昼間のうちに、近所の大型スーパーに食料品の買い出しがてら、彼女の部屋着を調達しに行った。ワンピースと下着はそれぞれ三着持って来ているが、部屋着はないというからだ。さすがに俺の服は大き過ぎるから、スーパーの安物でも良いから女物の部屋着を買えと言って買わせた。金は彼女から渡された中から使った。
赤と白のドット柄のパジャマは、安物だけど彼女にとても似合っていた。赤が似合うのは、思っている以上に彼女の顔の作りがしっかりしていて、色に負けていないからだという事に気付く。肌の白さもあるだろう。初めて見たときは捨て猫のようなイメージを抱いたが、今はそれがない。
「シャワーで悪いな。バストイレ同室だと湯船はる気になんねぇから」
彼女は濡れた髪をタオルでゴシゴシと乱暴にこすりながら「いいよ」と言う。俺がドライヤーを持って目の前に差し出すと、びっくりしたようにそれを見て、「ありがとう」と微笑んだ。
「風邪ひかれたら困るし。じゃ、俺シャワー浴びてくるから」
そう言って俺は着替えを一式持って風呂場に入った。
不思議な女だ。昨日と今日では別人のようだ。昨日は感情を殆ど表に出さないように、ずっと口元だけに笑みを貼付けたままで俺に接していたのに、今日、ここにいてもいいと許してからは、人が変わったかのようにケタケタ笑い、表情を変え、まるで今までこの部屋に住んでいたかのようにリラックスしている。
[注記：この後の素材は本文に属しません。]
-- ==== Sys2Proof/Machine/Visits.lean ====
section
/-! DEFINITION. The socket visit on the state (R28): the record read, and the works of the visit in the order
that the command carries, with the events of other blocks and of the host port that fall between them (R171,
R13). -/

namespace Sys2Proof.Machine

/-- What the bank's budget leaves beside the other three sockets' rails and grants (R93). The grants are those of
the moment, and count against the socket: an allocation before an event of R96 that takes a mate's grant away
finds the smaller headroom, and one after it the larger. R95 says it the other way round; the model follows the
difference of R93 (DESIGN CHOICE, log entry 51). -/
def State.share (s : State) (i : SocketIx) : Int :=
  (s.scu.config.budgets[bankOf i] : Int) -
    ((bankSockets (bankOf i)).filter (· != i)).foldl
      (fun n j => n + ((s.sock j).rail.allocCurrent : Int) + (s.sock j).thermal.grant) 0

/-! ## The works and the events between them -/

/-- The Thermal Control Unit's work of a visit (TABLE 7-1), with the headroom of the moment (R93). -/
def State.thermalWork (s : State) (i : SocketIx) : State :=
  s.updSock i fun x => x.thermalVisit (s.ctx i) (s.share i)

/-- One of the Socket Accounting Unit's works of a visit (R171). -/
inductive AccountWork where
  | credit | decide | startInterval
deriving DecidableEq, Repr

/-- Such a work of the visit of a socket; `adopted` is the Enable that its record handed on. -/
def State.accountWork (s : State) (i : SocketIx) (adopted : Option Bool) : AccountWork → State
  | .credit => s.updSock i fun x => x.credit (s.ctx i)
  | .decide => s.updSock i fun x => x.decide (s.ctx i) adopted
  | .startInterval => s.updSock i Socket.startInterval

/-- An event of another block or of the host port: what its row does (log entries 37 and 40). A register write
that carries the soft reset is no such event: it comes after the row. -/
def State.visitEvent (s : State) : VisitEvent → State
  | .senseTick => s.senseTick
  | .railSample i v c => s.railSample i .slowFirst v c
  | .dropout i v c => s.dropoutSample i v c
  | .openContact i v c => s.openSample i v c
  | .fastTrip i level => s.fastTrip i level
  | .chainStart b => s.chainStart b
  | .socketHoldOffExpiry i => s.socketExpiry i
  | .bankFeedSample b c => s.feedSample b c
  | .bankHoldOffExpiry b => s.bankExpiry b
  | .sensorSample i code => s.sensorSample i code
  | .pwmTick => s.pwmTick
  | .frameBoundary => s.frameBoundary
  | .laneVectorSample r l onTick => s.laneVector r l onTick
  | .selftestTimeout i => s.selftestExpiry i
  | .interlockAssert => s.interlockAssert
  | .interlockRelease => s.interlockRelease
  | .hostMemoryRead addr => s.hostRead ⟨addr, false⟩
  | .hostMemoryWrite addr data => s.hostWrite ⟨addr, false⟩ data
  | .hostCycleWithoutAccess n => s.noAccess n
  | .hostAccessComplete => s.accessDone
  | .hostStrobeRelease => s.strobeRelease
  | .attentionWrite data => s.registerWrite 2 data
  | .attentionMaskWrite data => s.registerWrite 3 data
  | .registerWriteIgnored => s.registerWrite 1 0
  | .scanDisable => s.registerWrite 0 0
  | .scanEnable => s.registerWrite 0 1
  | .sweepStart => s.sweepStart

/-- The events of one gap, in their order. -/
def State.visitEvents (s : State) (es : List VisitEvent) : State := es.foldl State.visitEvent s

/-- One such work and the gap after it. -/
def State.workThen (s : State) (i : SocketIx) (adopted : Option Bool) (w : AccountWork)
    (es : List VisitEvent) : State :=
  (s.accountWork i adopted w).visitEvents es

/-- What comes before the thermal work of the visit. -/
def State.beforeThermal (s : State) (i : SocketIx) (adopted : Option Bool) (o : VisitOrder) : State :=
  let s := s.visitEvents o.gap0
  match o.thermal with
  | .first => s
  | .afterCredit => s.workThen i adopted .credit o.gap1
  | .afterDecide => (s.workThen i adopted .credit o.gap1).workThen i adopted .decide o.gap2
  | .last => ((s.workThen i adopted .credit o.gap1).workThen i adopted .decide o.gap2).workThen i adopted
      .startInterval o.gap3

/-- What comes after it. -/
def State.afterThermal (s : State) (i : SocketIx) (adopted : Option Bool) (o : VisitOrder) : State :=
  match o.thermal with
  | .first => (((s.visitEvents o.gap1).workThen i adopted .credit o.gap2).workThen i adopted
      .decide o.gap3).workThen i adopted .startInterval o.gap4
  | .afterCredit => ((s.visitEvents o.gap2).workThen i adopted .decide o.gap3).workThen i adopted
      .startInterval o.gap4
  | .afterDecide => (s.visitEvents o.gap3).workThen i adopted .startInterval o.gap4
  | .last => s.visitEvents o.gap4

/-! ## The visit -/

/-- Step 2 of the visit of a socket (R28), with CONTROL_STALE (R29): the state after it, and the Enable handed
on by an adoption. -/
def State.takeRecord (s : State) (i : SocketIx) (rec : Option (List Word)) : State × Option Bool :=
  let p := (s.sock i).takeRecord s.scu.config s.pxr.active i rec
  ((s.updSock i fun _ => p.1).raiseIf ((s.sock i).gate.newlyStale p.1.gate) .controlStale, p.2)

/-- The state as the Thermal Control Unit finds it at the visit of a socket. -/
def State.atThermal (s : State) (i : SocketIx) (rec : Option (List Word)) (o : VisitOrder) : State :=
  let p := s.takeRecord i rec
  p.1.beforeThermal i p.2 o

/-- Steps 2 and 3 of the visit of a socket. -/
def State.visitSocket (s : State) (i : SocketIx) (rec : Option (List Word)) (o : VisitOrder) : State :=
  ((s.atThermal i rec o).thermalWork i).afterThermal i (s.takeRecord i rec).2 o

/-- Whether the SCR read transfer in progress ends with a control update that brings its socket's
runaway count to ten (R118). -/
def State.reachesRunaway (s : State) (upsets : BitVec 3) (o : VisitOrder) : Bool :=
  match s.transferring with
  | some (.scrRead i) =>
    let t := s.releasePort.atThermal i (s.readRecord (scrBase i) 64 upsets) o
    (t.sock i).runsAway (t.ctx i) (t.share i)
  | _ => false

/-- Whether the SCR read transfer in progress ends with a control update that finds its socket's soak
timer at or above Soak Limit (R120). -/
def State.reachesSoakTimeout (s : State) (upsets : BitVec 3) (o : VisitOrder) : Bool :=
  match s.transferring with
  | some (.scrRead i) =>
    let t := s.releasePort.atThermal i (s.readRecord (scrBase i) 64 upsets) o
    (t.sock i).soakTimesOut (t.ctx i)
  | _ => false

end Sys2Proof.Machine
end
会った事があるのか? 自分で気がついていないだけで、キリは気付いているとか?
思い当たるフシはないのだが、彼女のリラックスした顔を見ていると、昨日や今日知り合った仲のようには思えないのだ。ここに住んでいる俺よりも、彼女のほうがずっとリラックスしている。
そんな事を考えながらシャワーを浴び終え、トイレのフタの上に置いた部屋着に着替える。風呂場の折りたたみ戸をガシャリと開けると、俺は一瞬息を止めてしまった。
ドアのすぐそこに、キリが座っていた。
「何、してんだよこんなとこで」
「人の雰囲気がないと寂しくって、シャワーの音聞いてた」
少し困ったような顔で笑ったキリは「あはは」とこめかみを掻いている。
「うさぎかよ。俺明日仕事なんだからな。家に誰もいなくなるぞ。キリはどっか行くの?」
「行かないよ。武人が帰ってくるの待ってる」
その場に片手をついて立ち上がり、俺を見上げる。
「あっそ。鍵かけないで勝手に出掛けられても困るから、出掛ける日は出掛けるって言えよ」
うん、と呟きながら俺の後ろをついてくる。本当にウサギかなにか、小動物のように思えてくる。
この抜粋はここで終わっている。